PROBLEM REQUIREMENTS ▸
Type out each entry exactly.

====== RECORDS PROVIDED

-- ==== Sys2Proof/Laws/KeepsClk.lean ====
section
/-! SUPPORT. What the operations of Machine/Clk.lean keep (`State.Keeps`): the queue and the canonical form of the stores. -/

namespace Sys2Proof.Machine

theorem State.gateSet_keeps {s0 : State} {s : State} {f : Fld} {k : Nat} {on : Bool} (hk : s0.Keeps s) :
    s0.Keeps (State.gateSet s f k on) := by
  unfold State.gateSet
  dsimp only
  repeat' first
    | with_reducible exact hk
    | with_reducible apply State.wr_keeps

theorem State.gateOpen_keeps {s0 : State} {s : State} {k : Nat} (hk : s0.Keeps s) :
    s0.Keeps (State.gateOpen s k) := by
  unfold State.gateOpen
  repeat' first
    | with_reducible exact hk
    | with_reducible apply State.gateSet_keeps

theorem State.gateClose_keeps {s0 : State} {s : State} {k : Nat} (hk : s0.Keeps s) :
    s0.Keeps (State.gateClose s k) := by
  unfold State.gateClose
  repeat' first
    | with_reducible exact hk
    | with_reducible apply State.gateSet_keeps

theorem State.gateBursts_keeps {s0 : State} {s : State} {k : Nat} (hk : s0.Keeps s) :
    s0.Keeps (State.gateBursts s k) := by
  unfold State.gateBursts
  dsimp only
  repeat' first
    | with_reducible exact hk
    | with_reducible apply State.Keeps.ite
    | simp only [State.Keeps.upd_iff]

theorem execClkGateReqWrite_keeps {s0 : State} {master : Master} {req : BitVec 10} {s : State} (hk : s0.Keeps s) :
    Res.Keeps s0 (execClkGateReqWrite master req s) := by
  unfold execClkGateReqWrite
  dsimp only
  repeat' first
    | intro _
    | with_reducible exact hk
    | with_reducible assumption
    | with_reducible apply Res.Keeps.ofNext
    | with_reducible apply State.Keeps.ite
    | with_reducible apply State.flagEvent_keeps
    | with_reducible apply State.gateOpen_keeps
    | with_reducible apply State.gateSet_keeps
    | with_reducible apply State.refuseWrite_keeps
    | with_reducible apply upTo_keeps

theorem execGateQuiescent_keeps {s0 : State} {k : Fin 10} {s : State} (hk : s0.Keeps s) :
    Res.Keeps s0 (execGateQuiescent k s) := by
  unfold execGateQuiescent
  repeat' first
    | with_reducible exact hk
    | with_reducible apply Res.Keeps.ofNext
    | with_reducible apply State.Keeps.ite
    | with_reducible apply State.gateClose_keeps

theorem execGateQuiesceTimeout_keeps {s0 : State} {k : Fin 10} {s : State} (hk : s0.Keeps s) :
    Res.Keeps s0 (execGateQuiesceTimeout k s) := by
  unfold execGateQuiesceTimeout
  repeat' first
    | with_reducible exact hk
    | with_reducible apply Res.Keeps.ofNext
    | with_reducible apply State.Keeps.ite
    | with_reducible apply State.flagEvent_keeps
    | with_reducible apply State.gateBursts_keeps
    | with_reducible apply State.gateClose_keeps

theorem execAfterglowOutOfRange_keeps {s0 : State} {khz : BitVec 13} {s : State} (hk : s0.Keeps s) :
    Res.Keeps s0 (execAfterglowOutOfRange khz s) := by
  unfold execAfterglowOutOfRange
  repeat' first
    | with_reducible exact hk
    | with_reducible apply Res.Keeps.ofNext
    | with_reducible apply State.flagEvent_keeps
    | with_reducible apply State.raiseCond_keeps
    | with_reducible apply State.wr_keeps

theorem execAfterglowBackInRange_keeps {s0 : State} {khz : BitVec 13} {s : State} (hk : s0.Keeps s) :
    Res.Keeps s0 (execAfterglowBackInRange khz s) := by
  unfold execAfterglowBackInRange
  repeat' first
    | with_reducible exact hk
    | with_reducible apply Res.Keeps.ofNext
    | with_reducible apply State.clearCond_keeps
    | with_reducible apply State.wr_keeps

end Sys2Proof.Machine
end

============

RESPONSE ▸
-- ==== Sys2Proof/Laws/KeepsClk.lean ====
section
/-! SUPPORT. What the operations of Machine/Clk.lean keep (`State.Keeps`): the queue and the canonical form of the stores. -/

namespace Sys2Proof.Machine

theorem State.gateSet_keeps {s0 : State} {s : State} {f : Fld} {k : Nat} {on : Bool} (hk : s0.Keeps s) :
    s0.Keeps (State.gateSet s f k on) := by
  unfold State.gateSet
  dsimp only
  repeat' first
    | with_reducible exact hk
    | with_reducible apply State.wr_keeps

theorem State.gateOpen_keeps {s0 : State} {s : State} {k : Nat} (hk : s0.Keeps s) :
    s0.Keeps (State.gateOpen s k) := by
  unfold State.gateOpen
  repeat' first
    | with_reducible exact hk
    | with_reducible apply State.gateSet_keeps

theorem State.gateClose_keeps {s0 : State} {s : State} {k : Nat} (hk : s0.Keeps s) :
    s0.Keeps (State.gateClose s k) := by
  unfold State.gateClose
  repeat' first
    | with_reducible exact hk
    | with_reducible apply State.gateSet_keeps

theorem State.gateBursts_keeps {s0 : State} {s : State} {k : Nat} (hk : s0.Keeps s) :
    s0.Keeps (State.gateBursts s k) := by
  unfold State.gateBursts
  dsimp only
  repeat' first
    | with_reducible exact hk
    | with_reducible apply State.Keeps.ite
    | simp only [State.Keeps.upd_iff]

theorem execClkGateReqWrite_keeps {s0 : State} {master : Master} {req : BitVec 10} {s : State} (hk : s0.Keeps s) :
    Res.Keeps s0 (execClkGateReqWrite master req s) := by
  unfold execClkGateReqWrite
  dsimp only
  repeat' first
    | intro _
    | with_reducible exact hk
    | with_reducible assumption
    | with_reducible apply Res.Keeps.ofNext
    | with_reducible apply State.Keeps.ite
    | with_reducible apply State.flagEvent_keeps
    | with_reducible apply State.gateOpen_keeps
    | with_reducible apply State.gateSet_keeps
    | with_reducible apply State.refuseWrite_keeps
    | with_reducible apply upTo_keeps

theorem execGateQuiescent_keeps {s0 : State} {k : Fin 10} {s : State} (hk : s0.Keeps s) :
    Res.Keeps s0 (execGateQuiescent k s) := by
  unfold execGateQuiescent
  repeat' first
    | with_reducible exact hk
    | with_reducible apply Res.Keeps.ofNext
    | with_reducible apply State.Keeps.ite
    | with_reducible apply State.gateClose_keeps

theorem execGateQuiesceTimeout_keeps {s0 : State} {k : Fin 10} {s : State} (hk : s0.Keeps s) :
    Res.Keeps s0 (execGateQuiesceTimeout k s) := by
  unfold execGateQuiesceTimeout
  repeat' first
    | with_reducible exact hk
    | with_reducible apply Res.Keeps.ofNext
    | with_reducible apply State.Keeps.ite
    | with_reducible apply State.flagEvent_keeps
    | with_reducible apply State.gateBursts_keeps
    | with_reducible apply State.gateClose_keeps

theorem execAfterglowOutOfRange_keeps {s0 : State} {khz : BitVec 13} {s : State} (hk : s0.Keeps s) :
    Res.Keeps s0 (execAfterglowOutOfRange khz s) := by
  unfold execAfterglowOutOfRange
  repeat' first
    | with_reducible exact hk
    | with_reducible apply Res.Keeps.ofNext
    | with_reducible apply State.flagEvent_keeps
    | with_reducible apply State.raiseCond_keeps
    | with_reducible apply State.wr_keeps

theorem execAfterglowBackInRange_keeps {s0 : State} {khz : BitVec 13} {s : State} (hk : s0.Keeps s) :
    Res.Keeps s0 (execAfterglowBackInRange khz s) := by
  unfold execAfterglowBackInRange
  repeat' first
    | with_reducible exact hk
    | with_reducible apply Res.Keeps.ofNext
    | with_reducible apply State.clearCond_keeps
    | with_reducible apply State.wr_keeps

end Sys2Proof.Machine
end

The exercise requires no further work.